Kaplan, Frederick S; Kobori, Joyce A; Orellana, Carmen; Calvo, Inmaculada; Rosello, Monica; Martinez, Francisco; Lopez, Berta; Xu, Meiqi; Pignolo, Robert J; Shore, Eileen M; Groppe, Jay C.
Afiliação
  • Kaplan FS; Department of Orthopaedic Surgery, Perelman School of Medicine, University of Pennsylvania, Philadelphia, Pennsylvania.
  • Kobori JA; Department ofMedicine, Perelman School of Medicine, University of Pennsylvania, Philadelphia, Pennsylvania.
  • Orellana C; The Center for Research in FOP and Related Disorders, Perelman School of Medicine, University of Pennsylvania, Philadelphia, Pennsylvania.
  • Calvo I; Department of Genetics, The Permanente Medical Group, Inc., San Jose, California.
  • Rosello M; Unidad de Genetica y Diagnostico Prenatal, Hospital Universitario y Politecnio La Fe, Valencia, Spain.
  • Martinez F; Pediatric Rheumatology, Hospital Universitario y Politecnio La Fe, Valencia, Spain.
  • Lopez B; Unidad de Genetica y Diagnostico Prenatal, Hospital Universitario y Politecnio La Fe, Valencia, Spain.
  • Xu M; Unidad de Genetica y Diagnostico Prenatal, Hospital Universitario y Politecnio La Fe, Valencia, Spain.
  • Pignolo RJ; Pediatric Rheumatology, Hospital Universitario y Politecnio La Fe, Valencia, Spain.
  • Shore EM; Department of Orthopaedic Surgery, Perelman School of Medicine, University of Pennsylvania, Philadelphia, Pennsylvania.
  • Groppe JC; Department ofMedicine, Perelman School of Medicine, University of Pennsylvania, Philadelphia, Pennsylvania.
Am J Med Genet A ; 167A(10): 2265-71, 2015 Oct.

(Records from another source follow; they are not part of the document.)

/-- 30_encoding.md R71: the result byte is the sampled output port, zero-extended, and `0x080A -> 0x53`. -/
def Obligations.ResultByteIsTheSampledPort : Prop :=
  (∀ (d : Codeword) (g : Generator) (s : State), ∃ t, exec (.rem d g) s = .next t ∧
    t.observed = s.observed ++ [⟨.rem d g, t.remResult.setWidth 8⟩] ∧ (t.remResult.setWidth 8).extractLsb' 3 5 = 0) ∧
  (∀ (b : Byte) (s : State), ∃ t, exec (.enc b) s = .next t ∧ t.observed = s.observed ++ [⟨.enc b, t.encCodeword⟩]) ∧
  (∀ (b : Byte) (s : State), ∃ t, exec (.dec b) s = .next t ∧ t.observed = s.observed ++ [⟨.dec b, t.decMessage⟩]) ∧
  (∀ (k : Syndrome) (s : State), ∃ t, exec (.syn k) s = .next t ∧
    t.observed = s.observed ++ [⟨.syn k, t.synMask.setWidth 8⟩] ∧ (t.synMask.setWidth 8).getLsbD 7 = false) ∧
  (∀ (s : State) (rest : List OpWord), s.pending = 0x080A :: rest → ∃ t, step s = .next t ∧
    t.observed = s.observed ++ [⟨.enc 0x0A, 0x53⟩])

/-- 10_state.md R28: each output is a function of its own group's inputs, so no operation changes the output of another
group. -/
def Obligations.PortGroupsAreIndependent : Prop :=
  (∀ s s' : State,
    (s.remDividend = s'.remDividend → s.remGenerator = s'.remGenerator → s.remResult = s'.remResult) ∧
    (s.encMessage = s'.encMessage → s.encCodeword = s'.encCodeword) ∧
    (s.decCodeword = s'.decCodeword → s.decMessage = s'.decMessage) ∧
    (s.synSyndrome = s'.synSyndrome → s.synMask = s'.synMask)) ∧
  (∀ (i : Instr) (s : State), ∃ t, exec i s = .next t ∧
    (i.unit ≠ .rem → t.remResult = s.remResult) ∧ (i.unit ≠ .enc → t.encCodeword = s.encCodeword) ∧
    (i.unit ≠ .dec → t.decMessage = s.decMessage) ∧ (i.unit ≠ .syn → t.synMask = s.synMask))

/-- 20_memory.md R45: the result of an operation depends on its operands only, whatever was done before, the first
operation after reset like any later one; and repeating an operation gives the same result and leaves every wire. -/
def Obligations.OperationsArePureAndIdempotent : Prop :=
  ∀ i : Instr, ∃ y : Byte, ∀ s : State, ∃ t, exec i s = .next t ∧
    t.observed = s.observed ++ [⟨i, y⟩] ∧ t.pending = s.pending ∧
    exec i t = .next { t with observed := t.observed ++ [⟨i, y⟩] }

/-- 70_reset_and_hazards.md R197: the outcome of a sequence is the list of the outcomes of its operations taken
separately, in order, from every state. Taking the words off the sequence is the model's (log entry 4). -/
def Obligations.SequenceOutcomeIsTheListOfOutcomes : Prop :=
  ∀ (ops : List Instr) (rest : List OpWord) (s : State), s.pending = ops.map encodeWord ++ rest →
    ∃ (t : State) (outcomes : List Observation),
      Host.Core.run core ops.length s = .next t ∧ t.pending = rest ∧ t.observed = s.observed ++ outcomes ∧
      outcomes.map Observation.operation = ops ∧
      ∀ o ∈ outcomes, ∀ u : State, ∃ v, exec o.operation u = .next v ∧ v.observed = u.observed ++ [o]

/-- 20_memory.md R46: no order of operations is observable: the same operations in any other order, or interleaved in
any other way, give each operation the same result. -/
def Obligations.OrderOfOperationsIsUnobservable : Prop :=
  ∀ (ops ops' : List Instr) (s : State), ops.Perm ops' →
    ∃ t t' outcomes outcomes',
      Host.Core.run core ops.length { s with pending := ops.map encodeWord } = .next t ∧
      Host.Core.run core ops'.length { s with pending := ops'.map encodeWord } = .next t' ∧
      t.observed = s.observed ++ outcomes ∧ t'.observed = s.observed ++ outcomes' ∧ outcomes.Perm outcomes' ∧
      ∀ o ∈ outcomes, ∀ o' ∈ outcomes', o.operation = o'.operation → o.result = o'.result

/-- A step adds at most one observation, after the earlier ones, and changes no earlier one (the list of results in
order, 70_reset_and_hazards.md R197). That it takes one word off the front of the sequence, and that with nothing
pending it answers the same state, are the model's (log entries 4 and 3, DESIGN CHOICE). -/
def Obligations.StepTakesOneWordAndAddsOneObservation : Prop :=
  ∀ s t : State, step s = .next t →
    (s.pending = [] ∧ t = s) ∨
    ∃ w o, s.pending = w :: t.pending ∧ t.observed = s.observed ++ [o] ∧ encodeWord o.operation = w

/-- Every observation a step adds keeps what the spec promises of it (40_remainder.md R94, 41_encoder.md R114 and R115,
42_decoder.md R136, 43_syndrome_table.md R153, 10_state.md R31): an invariant of every step from every state that has
it. -/
def Obligations.StepKeepsObservationsLawful : Prop :=
  ∀ s t : State, s.lawful = true → step s = .next t → t.lawful = true

/-- Before any operation nothing is pending and nothing observed, so the invariants hold there; and every output
already carries its unit's value (10_state.md R30), whatever the input wires show. The empty sequence and list are the
model's (log entries 1, 4 and 6). -/
def Obligations.ResetHasNothingPendingOrObserved : Prop :=
  State.reset.pending = [] ∧ State.reset.observed = [] ∧ State.reset.lawful = true ∧ State.reset.safe = true ∧
  ∀ s : State, s.remResult = rem s.remDividend s.remGenerator ∧ s.encCodeword = enc s.encMessage ∧
    s.decMessage = dec s.decCodeword ∧ s.synMask = syn s.synSyndrome

/-! ### The port protocol in time -/

/-- 70_reset_and_hazards.md R194: drive a group's inputs, hold them for at least `T_SETTLE`, sample, and the result is
the unit's value, whatever is driven, held and sampled at the OTHER groups and sampled at this one meanwhile. Time is
the model's own layer (log entries 8, 11 and 12, DESIGN CHOICE). -/
def Obligations.SettledSampleGivesTheUnitsValue : Prop :=
  ∀ (t : Timed) (i : Instr) (actions : List HostAction),
    (∀ a ∈ actions, a.drives i.unit = false) → Config.tSettle ≤ waited actions →
    ∃ earlier : List Observation,
      (t.run (.drive i :: actions ++ [.sample i.unit])).state.observed = earlier ++ [⟨i, resultByte i⟩]

/-- The untimed meaning is the timed protocol: `exec` gives the state that driving, holding for `T_SETTLE` or longer,
and sampling gives (70_reset_and_hazards.md R194, R197). -/
def Obligations.ExecIsDriveHoldSample : Prop :=
  ∀ (t : Timed) (i : Instr) (n : Nat), Config.tSettle ≤ n →
    exec i t.state = .next (t.run [.drive i, .wait n, .sample i.unit]).state

/-- 70_reset_and_hazards.md R191: a group whose inputs are stable shows its unit's value from `T_SETTLE` on, the first
time as any later time. Stable: nothing puts OTHER operands on the group. Driving the same operands again, and
whatever is done at the other groups, does not matter; holding from before counts. Time is the model's own layer (log
entries 8, 11 and 12, DESIGN CHOICE). -/
def Obligations.StableInputsCarryTheUnitsValue : Prop :=
  ∀ (t : Timed) (u : PortGroup) (actions : List HostAction),
    (∀ a ∈ actions, a.disturbs (t.state.present u) = false) → Config.tSettle ≤ t.held u + waited actions →
    ((t.run actions).sample u).state =
      (t.run actions).state.record (t.state.present u) (resultByte (t.state.present u)) ∧
    ((t.run actions).sample u).early = (t.run actions).early

/-- A sample taken before the operands have been at the port for `T_SETTLE` shows a free value
(93_implementation_defined.md U7) and changes nothing else at the ports: whatever value the free constant has. The
time counts from the drive, or from before it when the same operands were there already (R191). The counter of the
free values is the model's (log entry 8, DESIGN CHOICE). -/
def Obligations.EarlySampleIsAFreeValue : Prop :=
  ∀ (t : Timed) (i : Instr) (n : Nat),
    (if t.state.present i.unit = i then t.held i.unit else 0) + n < Config.tSettle →
    (t.run [.drive i, .wait n, .sample i.unit]).state =
      (t.state.drive i).record i (portByte i.unit (Config.unsettledOutput t.early)) ∧
    (t.run [.drive i, .wait n, .sample i.unit]).early = t.early + 1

Article em En | MEDLINE | ID: mdl-26097044
Severe variants of fibrodysplasia ossificans progressiva (FOP) affect <2% of all FOP patients worldwide, but provide an unprecedented opportunity to probe the phenotype-genotype relationships that propel the pathology of this disabling disease. We evaluated two unrelated children who had severe reduction deficits of the hands and feet with absence of nails, progressive heterotopic ossification, hypoplasia of the brain stem, motor and cognitive developmental delays, facial dysmorphology, small malformed teeth, and abnormal hair development. One child had sensorineural hearing loss, microcytic anemia, and a tethered spinal cord and the other had a patent ductus arteriosus and gonadal dysgenesis with sex reversal (karyotype 46, XY female). Both children had an identical mutation in ACVR1 c.772A>G; p.Arg258Gly (R258G), not previously described in FOP. Although many, if not most, FOP mutations directly perturb the structure of the GS regulatory subdomain and presumably the adjacent αC helix, substitution with glycine at R258 may directly alter the position of the helix in the kinase domain, eliminating a key aspect of the autoinhibitory mechanism intrinsic to the wild-type ACVR1 kinase. The high fidelity phenotype-genotype relationship in these unrelated children with the most severe FOP phenotype reported to date suggests that the shared features are due to the dysregulated activity of the mutant kinase during development and postnatally, and provides vital insight into the structural biology and function of ACVR1 as well as the design of small molecule inhibitors.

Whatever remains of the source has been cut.